• Problem to solve: Each line from the opening of the listing below through the line that contains "obtain ⟨hidle, hwaiting, _⟩" is to be output exactly as written.
*** Data for processing
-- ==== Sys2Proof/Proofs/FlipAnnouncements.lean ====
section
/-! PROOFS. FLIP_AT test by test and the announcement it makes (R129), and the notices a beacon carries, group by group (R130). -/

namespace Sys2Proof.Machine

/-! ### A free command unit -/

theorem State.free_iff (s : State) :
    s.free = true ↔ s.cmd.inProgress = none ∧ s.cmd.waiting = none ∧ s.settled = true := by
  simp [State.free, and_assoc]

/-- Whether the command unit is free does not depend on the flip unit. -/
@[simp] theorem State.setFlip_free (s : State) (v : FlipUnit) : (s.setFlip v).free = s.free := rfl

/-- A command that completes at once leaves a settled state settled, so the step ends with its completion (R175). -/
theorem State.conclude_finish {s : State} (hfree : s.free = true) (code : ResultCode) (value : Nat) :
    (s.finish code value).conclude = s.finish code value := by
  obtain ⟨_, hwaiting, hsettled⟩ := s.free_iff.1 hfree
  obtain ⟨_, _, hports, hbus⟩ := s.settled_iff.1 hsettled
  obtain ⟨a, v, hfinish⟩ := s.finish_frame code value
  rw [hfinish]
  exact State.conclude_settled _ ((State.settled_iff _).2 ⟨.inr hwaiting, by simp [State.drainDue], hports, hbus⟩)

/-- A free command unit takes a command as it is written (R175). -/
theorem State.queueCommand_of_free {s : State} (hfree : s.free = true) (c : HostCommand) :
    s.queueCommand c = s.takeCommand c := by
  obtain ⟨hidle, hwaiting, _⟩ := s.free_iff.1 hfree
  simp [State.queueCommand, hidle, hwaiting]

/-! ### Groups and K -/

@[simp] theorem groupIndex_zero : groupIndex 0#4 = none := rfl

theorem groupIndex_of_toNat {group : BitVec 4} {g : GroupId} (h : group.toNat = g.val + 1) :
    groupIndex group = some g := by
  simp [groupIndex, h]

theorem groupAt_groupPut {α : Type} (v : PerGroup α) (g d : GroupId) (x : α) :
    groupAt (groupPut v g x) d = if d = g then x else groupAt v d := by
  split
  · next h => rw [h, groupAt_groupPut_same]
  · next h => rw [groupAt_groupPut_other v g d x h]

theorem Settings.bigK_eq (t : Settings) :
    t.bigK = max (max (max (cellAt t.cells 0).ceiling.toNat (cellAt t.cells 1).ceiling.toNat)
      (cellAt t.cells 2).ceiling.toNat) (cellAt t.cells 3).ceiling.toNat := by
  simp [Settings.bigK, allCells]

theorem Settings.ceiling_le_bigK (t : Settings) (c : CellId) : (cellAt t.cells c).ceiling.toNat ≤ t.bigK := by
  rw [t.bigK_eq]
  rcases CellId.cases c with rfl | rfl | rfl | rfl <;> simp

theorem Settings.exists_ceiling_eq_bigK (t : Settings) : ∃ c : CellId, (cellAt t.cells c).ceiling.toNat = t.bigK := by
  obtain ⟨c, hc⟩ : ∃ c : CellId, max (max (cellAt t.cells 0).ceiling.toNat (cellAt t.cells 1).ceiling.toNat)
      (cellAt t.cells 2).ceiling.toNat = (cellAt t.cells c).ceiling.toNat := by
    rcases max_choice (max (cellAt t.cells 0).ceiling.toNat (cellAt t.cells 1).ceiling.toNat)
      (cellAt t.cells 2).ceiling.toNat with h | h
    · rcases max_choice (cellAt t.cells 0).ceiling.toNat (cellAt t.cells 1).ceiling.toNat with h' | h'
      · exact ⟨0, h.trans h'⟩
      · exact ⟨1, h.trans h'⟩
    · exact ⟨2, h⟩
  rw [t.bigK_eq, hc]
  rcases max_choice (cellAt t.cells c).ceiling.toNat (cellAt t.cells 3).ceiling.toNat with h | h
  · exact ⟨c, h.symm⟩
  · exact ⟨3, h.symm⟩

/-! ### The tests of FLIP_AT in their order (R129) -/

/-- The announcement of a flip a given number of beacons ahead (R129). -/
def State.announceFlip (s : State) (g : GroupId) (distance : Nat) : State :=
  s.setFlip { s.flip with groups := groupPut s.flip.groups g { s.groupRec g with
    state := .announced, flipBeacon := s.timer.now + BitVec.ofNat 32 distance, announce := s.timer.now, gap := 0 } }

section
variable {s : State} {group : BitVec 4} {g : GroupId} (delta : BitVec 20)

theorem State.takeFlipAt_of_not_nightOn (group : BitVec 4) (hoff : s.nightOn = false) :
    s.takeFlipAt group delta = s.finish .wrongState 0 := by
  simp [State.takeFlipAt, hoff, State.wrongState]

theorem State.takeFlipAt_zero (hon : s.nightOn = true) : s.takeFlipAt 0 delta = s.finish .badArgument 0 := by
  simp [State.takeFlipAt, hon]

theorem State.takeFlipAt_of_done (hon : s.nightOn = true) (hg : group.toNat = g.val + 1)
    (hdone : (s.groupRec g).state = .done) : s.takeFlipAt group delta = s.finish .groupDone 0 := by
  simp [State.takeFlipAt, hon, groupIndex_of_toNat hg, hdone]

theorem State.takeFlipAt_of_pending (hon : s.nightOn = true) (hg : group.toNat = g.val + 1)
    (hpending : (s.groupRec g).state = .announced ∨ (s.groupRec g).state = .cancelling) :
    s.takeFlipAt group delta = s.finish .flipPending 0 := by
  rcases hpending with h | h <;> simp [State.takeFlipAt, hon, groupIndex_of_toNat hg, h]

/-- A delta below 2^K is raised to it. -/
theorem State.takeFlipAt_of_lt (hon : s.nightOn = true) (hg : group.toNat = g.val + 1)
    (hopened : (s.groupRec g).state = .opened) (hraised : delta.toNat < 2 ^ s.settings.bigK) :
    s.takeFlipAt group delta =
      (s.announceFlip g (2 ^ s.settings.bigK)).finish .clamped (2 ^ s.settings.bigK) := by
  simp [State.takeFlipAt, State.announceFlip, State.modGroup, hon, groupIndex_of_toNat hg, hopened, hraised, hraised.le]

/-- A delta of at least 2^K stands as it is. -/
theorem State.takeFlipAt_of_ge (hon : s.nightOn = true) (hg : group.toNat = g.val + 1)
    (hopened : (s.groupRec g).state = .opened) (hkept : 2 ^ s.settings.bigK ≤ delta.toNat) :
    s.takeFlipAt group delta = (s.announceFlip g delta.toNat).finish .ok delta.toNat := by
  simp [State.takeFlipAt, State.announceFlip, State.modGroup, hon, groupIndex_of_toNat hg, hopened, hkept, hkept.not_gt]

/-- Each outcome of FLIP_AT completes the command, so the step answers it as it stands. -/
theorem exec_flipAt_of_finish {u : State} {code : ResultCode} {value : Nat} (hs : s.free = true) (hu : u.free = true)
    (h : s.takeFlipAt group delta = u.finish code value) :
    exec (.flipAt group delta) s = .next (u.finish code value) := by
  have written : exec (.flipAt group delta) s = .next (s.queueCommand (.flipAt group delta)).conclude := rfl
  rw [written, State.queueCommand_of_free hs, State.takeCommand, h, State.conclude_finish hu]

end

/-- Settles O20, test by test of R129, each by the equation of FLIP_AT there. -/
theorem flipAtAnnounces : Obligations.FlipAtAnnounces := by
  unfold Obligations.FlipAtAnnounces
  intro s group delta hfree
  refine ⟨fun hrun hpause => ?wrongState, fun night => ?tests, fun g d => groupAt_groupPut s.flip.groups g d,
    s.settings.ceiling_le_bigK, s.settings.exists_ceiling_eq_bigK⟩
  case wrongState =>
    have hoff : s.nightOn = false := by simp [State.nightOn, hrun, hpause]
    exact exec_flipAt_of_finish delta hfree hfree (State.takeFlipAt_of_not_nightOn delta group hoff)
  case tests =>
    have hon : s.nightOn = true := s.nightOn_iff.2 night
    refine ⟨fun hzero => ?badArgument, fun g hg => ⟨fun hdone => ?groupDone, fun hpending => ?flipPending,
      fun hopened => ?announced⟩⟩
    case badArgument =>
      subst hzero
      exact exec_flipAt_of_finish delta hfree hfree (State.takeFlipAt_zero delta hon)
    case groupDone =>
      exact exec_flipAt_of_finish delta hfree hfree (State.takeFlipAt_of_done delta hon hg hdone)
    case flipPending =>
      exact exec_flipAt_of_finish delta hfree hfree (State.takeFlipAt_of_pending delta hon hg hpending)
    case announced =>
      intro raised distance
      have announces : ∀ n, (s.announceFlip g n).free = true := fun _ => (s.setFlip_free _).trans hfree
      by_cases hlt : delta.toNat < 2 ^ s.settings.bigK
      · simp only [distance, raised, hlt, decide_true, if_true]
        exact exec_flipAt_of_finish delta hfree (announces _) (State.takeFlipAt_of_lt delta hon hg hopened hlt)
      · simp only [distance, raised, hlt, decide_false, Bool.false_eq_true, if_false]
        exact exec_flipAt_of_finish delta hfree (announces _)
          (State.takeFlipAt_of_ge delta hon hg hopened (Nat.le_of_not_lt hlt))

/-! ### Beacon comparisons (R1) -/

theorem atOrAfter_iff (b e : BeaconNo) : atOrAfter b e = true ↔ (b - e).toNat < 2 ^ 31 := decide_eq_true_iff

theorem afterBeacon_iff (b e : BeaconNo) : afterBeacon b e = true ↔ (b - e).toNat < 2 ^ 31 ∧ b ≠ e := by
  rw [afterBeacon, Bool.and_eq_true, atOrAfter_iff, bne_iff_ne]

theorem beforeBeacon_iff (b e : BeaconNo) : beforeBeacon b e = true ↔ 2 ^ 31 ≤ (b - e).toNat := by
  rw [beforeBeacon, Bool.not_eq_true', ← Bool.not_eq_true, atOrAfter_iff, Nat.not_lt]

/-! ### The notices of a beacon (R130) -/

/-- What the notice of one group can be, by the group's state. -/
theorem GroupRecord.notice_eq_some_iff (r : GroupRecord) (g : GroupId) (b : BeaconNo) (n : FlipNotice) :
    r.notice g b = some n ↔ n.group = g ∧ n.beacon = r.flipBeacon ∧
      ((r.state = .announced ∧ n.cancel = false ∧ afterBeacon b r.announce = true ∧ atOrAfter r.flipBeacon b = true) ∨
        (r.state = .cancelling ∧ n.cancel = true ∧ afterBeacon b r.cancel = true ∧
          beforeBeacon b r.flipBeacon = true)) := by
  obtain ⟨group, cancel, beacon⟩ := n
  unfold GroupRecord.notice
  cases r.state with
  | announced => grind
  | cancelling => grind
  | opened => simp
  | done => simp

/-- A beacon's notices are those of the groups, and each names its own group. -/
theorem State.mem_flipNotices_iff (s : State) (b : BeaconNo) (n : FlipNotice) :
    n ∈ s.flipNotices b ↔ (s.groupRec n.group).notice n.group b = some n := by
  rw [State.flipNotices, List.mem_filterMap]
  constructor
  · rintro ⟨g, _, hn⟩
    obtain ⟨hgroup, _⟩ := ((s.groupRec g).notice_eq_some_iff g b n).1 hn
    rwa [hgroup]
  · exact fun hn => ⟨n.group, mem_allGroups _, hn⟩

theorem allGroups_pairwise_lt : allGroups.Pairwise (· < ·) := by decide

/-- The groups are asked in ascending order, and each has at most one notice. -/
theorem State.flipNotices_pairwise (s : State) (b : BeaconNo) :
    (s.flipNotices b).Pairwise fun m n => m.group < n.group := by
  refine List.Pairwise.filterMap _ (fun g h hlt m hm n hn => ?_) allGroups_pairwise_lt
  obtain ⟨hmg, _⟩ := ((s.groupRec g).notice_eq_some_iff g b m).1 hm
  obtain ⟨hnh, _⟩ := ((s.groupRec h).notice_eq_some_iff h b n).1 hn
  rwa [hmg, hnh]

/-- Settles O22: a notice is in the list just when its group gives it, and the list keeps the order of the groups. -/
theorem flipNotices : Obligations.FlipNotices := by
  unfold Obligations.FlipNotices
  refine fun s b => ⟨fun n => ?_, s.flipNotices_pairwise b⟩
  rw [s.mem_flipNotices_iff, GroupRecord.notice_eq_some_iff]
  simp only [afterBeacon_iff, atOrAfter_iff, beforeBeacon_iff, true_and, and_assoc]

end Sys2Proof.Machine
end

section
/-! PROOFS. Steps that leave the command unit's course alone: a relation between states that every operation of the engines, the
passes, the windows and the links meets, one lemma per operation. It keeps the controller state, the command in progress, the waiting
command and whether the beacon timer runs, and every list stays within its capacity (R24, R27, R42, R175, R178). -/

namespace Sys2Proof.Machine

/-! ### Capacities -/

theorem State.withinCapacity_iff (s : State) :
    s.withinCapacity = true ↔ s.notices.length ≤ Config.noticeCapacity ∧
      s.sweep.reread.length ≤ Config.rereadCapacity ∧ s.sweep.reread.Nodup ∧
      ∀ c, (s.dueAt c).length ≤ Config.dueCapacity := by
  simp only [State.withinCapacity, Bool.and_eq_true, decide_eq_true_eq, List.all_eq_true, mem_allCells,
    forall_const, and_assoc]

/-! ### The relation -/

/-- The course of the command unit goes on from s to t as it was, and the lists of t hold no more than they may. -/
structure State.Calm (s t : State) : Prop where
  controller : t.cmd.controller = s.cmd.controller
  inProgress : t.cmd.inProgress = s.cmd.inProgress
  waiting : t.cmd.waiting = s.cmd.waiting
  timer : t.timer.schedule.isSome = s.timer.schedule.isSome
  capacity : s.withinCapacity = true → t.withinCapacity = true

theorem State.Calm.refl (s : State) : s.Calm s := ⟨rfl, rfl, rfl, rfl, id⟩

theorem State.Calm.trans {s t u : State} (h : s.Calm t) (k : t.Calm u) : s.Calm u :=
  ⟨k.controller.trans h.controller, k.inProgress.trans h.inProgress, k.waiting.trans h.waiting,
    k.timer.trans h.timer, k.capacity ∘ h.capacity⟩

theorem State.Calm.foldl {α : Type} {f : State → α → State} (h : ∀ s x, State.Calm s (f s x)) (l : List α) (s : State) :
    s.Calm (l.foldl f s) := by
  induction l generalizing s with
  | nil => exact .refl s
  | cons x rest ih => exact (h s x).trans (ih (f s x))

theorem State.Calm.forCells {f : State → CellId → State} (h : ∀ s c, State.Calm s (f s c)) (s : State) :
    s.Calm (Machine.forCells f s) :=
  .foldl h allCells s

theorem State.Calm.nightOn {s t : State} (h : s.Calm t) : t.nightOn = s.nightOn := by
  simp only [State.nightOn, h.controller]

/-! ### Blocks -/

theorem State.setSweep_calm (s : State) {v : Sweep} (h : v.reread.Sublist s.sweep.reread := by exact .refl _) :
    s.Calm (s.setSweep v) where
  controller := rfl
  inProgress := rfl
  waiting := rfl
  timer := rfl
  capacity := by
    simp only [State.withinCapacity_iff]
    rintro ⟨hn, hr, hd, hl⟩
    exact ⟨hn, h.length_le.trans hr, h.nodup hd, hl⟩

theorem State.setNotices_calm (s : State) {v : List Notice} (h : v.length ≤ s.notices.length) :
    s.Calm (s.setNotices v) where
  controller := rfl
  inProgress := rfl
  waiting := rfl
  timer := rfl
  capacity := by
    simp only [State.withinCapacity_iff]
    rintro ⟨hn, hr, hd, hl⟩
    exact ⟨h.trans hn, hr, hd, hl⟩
******
• Exercise response:
-- ==== Sys2Proof/Proofs/FlipAnnouncements.lean ====
section
/-! PROOFS. FLIP_AT test by test and the announcement it makes (R129), and the notices a beacon carries, group by group (R130). -/

namespace Sys2Proof.Machine

/-! ### A free command unit -/

theorem State.free_iff (s : State) :
    s.free = true ↔ s.cmd.inProgress = none ∧ s.cmd.waiting = none ∧ s.settled = true := by
  simp [State.free, and_assoc]

/-- Whether the command unit is free does not depend on the flip unit. -/
@[simp] theorem State.setFlip_free (s : State) (v : FlipUnit) : (s.setFlip v).free = s.free := rfl

/-- A command that completes at once leaves a settled state settled, so the step ends with its completion (R175). -/
theorem State.conclude_finish {s : State} (hfree : s.free = true) (code : ResultCode) (value : Nat) :
    (s.finish code value).conclude = s.finish code value := by
  obtain ⟨_, hwaiting, hsettled⟩ := s.free_iff.1 hfree
  obtain ⟨_, _, hports, hbus⟩ := s.settled_iff.1 hsettled
  obtain ⟨a, v, hfinish⟩ := s.finish_frame code value
  rw [hfinish]
  exact State.conclude_settled _ ((State.settled_iff _).2 ⟨.inr hwaiting, by simp [State.drainDue], hports, hbus⟩)

/-- A free command unit takes a command as it is written (R175). -/
theorem State.queueCommand_of_free {s : State} (hfree : s.free = true) (c : HostCommand) :
    s.queueCommand c = s.takeCommand c := by
  obtain ⟨hidle, hwaiting, _⟩ := s.free_iff.1 hfree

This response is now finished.